For once, a moral panic that could be useful. "Heavy web use harms children," screamed a Daily Mail front page this week. Others followed suit with comparably alarming headlines. To be fair, the concern is not new, and to suggest that it's all the fault of the web is misleading. But it is absolutely right to highlight some very disturbing trends in child and adolescent mental health that are accelerating.Those trends being..?
Back in 2004, the first academic studies of trends in child and adolescent mental health began to report a worrying deterioration, but no one was identifying what was driving it. The obvious point here is that this was before the explosion in social media. So the origins of this crisis – and it is a crisis – do not lie in massive overuse of the web, but elsewhere.It seems our children are getting madder – or are they?
In the last three to four years, there has been a steep rise in self-harm. Childline reports that in 2013 it experienced a 41% increase in reports of self-harm and a 33% increase of children reporting suicidal thoughts over the previous year. Public Health England concludes that 30% of English adolescents have sub-clinical mental health problems. These figures are catastrophic: we are raising children who are ill.Are we?
Or are we simply misdiagnosing children with normal, everyday adolescent issues – what used to be regarded as ‘growing pains’ - as ‘ill’?
For the benefits, for the attention you get, for the absolution it brings from any responsibility?
Or for the self-aggrandisement of the identity politics crowd and their continued employment?
This leaped out at me in one of the local papers I trawl for material:
Becky Holloway, who leads the group with her friend Libby Stevens, said: “Quite a lot of my friends have mental health issues and I have seen the bullying that goes on.

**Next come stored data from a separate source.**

-- ==== Sys2Proof/Proofs/Commits.lean ====
section
/-! A commit of several sets is atomic (O60): the six sets are spoken of by their name, and a store in which some of the
written sets stand at their new number and the rest as before is what every cut leaves. -/

namespace Sys2Proof.Machine

/-! ### The sets by name -/

/-- What a set holds. -/
def SetContent : SetId → Type
  | .lifecycle => LifecycleRecord
  | .cells => Vector Cell 26
  | .credentials => CredentialTable
  | .layout => Layout
  | .binding => Option Bytes
  | .evidence => Evidence

/-- The copies of a set. -/
def Nvs.set (n : Nvs) : (id : SetId) → TwoCopies (SetContent id)
  | .lifecycle => n.lifecycle
  | .cells => n.cells
  | .credentials => n.credentials
  | .layout => n.layout
  | .binding => n.binding
  | .evidence => n.evidence

/-- The working content of a set. -/
def State.held (s : State) : (id : SetId) → SetContent id
  | .lifecycle => s.life
  | .cells => s.cells
  | .credentials => s.cred
  | .layout => s.layout
  | .binding => s.binding
  | .evidence => s.evid

theorem Nvs.anyGood_eq (n : Nvs) (id : SetId) : n.anyGood id = (n.set id).anyGood := by cases id <;> rfl
theorem Nvs.takenSeq_eq (n : Nvs) (id : SetId) : n.takenSeq id = (n.set id).higher := by cases id <;> rfl
theorem Nvs.takenCommits_eq (n : Nvs) (id : SetId) : n.takenCommits id = (n.set id).takenList := by cases id <;> rfl

/-- R1: a restore settles each set by itself. -/
theorem Nvs.settled_set (n : Nvs) (id : SetId) :
    n.settled.set id =
      if n.rejected id then (if id = .lifecycle then (n.set id).reject else (n.set id).rejectBeside) else n.set id := by
  cases id <;> rfl

/-- R1: what a restore takes, from what it takes of each set. -/
theorem Nvs.contents_eq (n : Nvs) (f : ∀ id : SetId, SetContent id) (h : ∀ id, (n.settled.set id).taken = f id) :
    n.contents = ⟨f .lifecycle, f .cells, f .credentials, f .layout, f .binding, f .evidence⟩ := by
  rw [← h .lifecycle, ← h .cells, ← h .credentials, ← h .layout, ← h .binding, ← h .evidence]
  rfl

/-- R1: the list of a commit. -/
def Nvs.commitList (n : Nvs) (sets : List SetId) : List (SetId × BitVec 32) := sets.map fun id => (id, n.nextSeq id)

theorem Nvs.mem_commitList {n : Nvs} {sets : List SetId} {id : SetId} {k : BitVec 32} :
    (id, k) ∈ n.commitList sets ↔ id ∈ sets ∧ k = n.nextSeq id := by
  simp only [Nvs.commitList, List.mem_map, Prod.mk.injEq]
  constructor
  · rintro ⟨id', hid, rfl, rfl⟩
    exact ⟨hid, rfl⟩
  · rintro ⟨hid, rfl⟩
    exact ⟨id, hid, rfl, rfl⟩

/-- R1: a commit writes each of its sets. -/
theorem State.commit_set (sets : List SetId) (s : State) (id : SetId) :
    (s.commit sets).nvs.set id =
      if id ∈ sets then (s.nvs.set id).write (s.nvs.commitList sets) (s.held id) else s.nvs.set id := by
  cases id <;> rfl

/-- R1: a cut treats each set by itself. -/
theorem cutWrite_set (cut : Cut) {n : Nvs} {sets : List SetId} (hsets : sets ≠ []) (after : Nvs) (id : SetId) :
    (cutWrite cut ⟨n, sets⟩ after).set id = cutSet cut sets id (n.set id) (after.set id) := by
  unfold cutWrite
  dsimp only
  rw [if_neg (by simpa [List.isEmpty_iff] using hsets)]
  cases id <;> rfl

/-! ### The lists -/

/-- R1: what a commit list shows, by the sets it names. -/
theorem Nvs.cutList_iff (n : Nvs) (l : List (SetId × BitVec 32)) :
    n.cutList l = true ↔ ∃ id k, (id, k) ∈ l ∧ stoodBefore (n.takenSeq id) k = true := by
  simp [Nvs.cutList]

“We wanted to raise awareness because we thought they don’t get enough support.”I can’t remember anyone having ‘mental health issues’ when I was at school. There were a few who were distinctly ‘odd’ (and would no doubt be tagged with a syndrome today) but this was considered just part of the normal spectrum of the human condition and – so long as they were not dangerous to themselves or others – they were absorbed into the day to day running of school time.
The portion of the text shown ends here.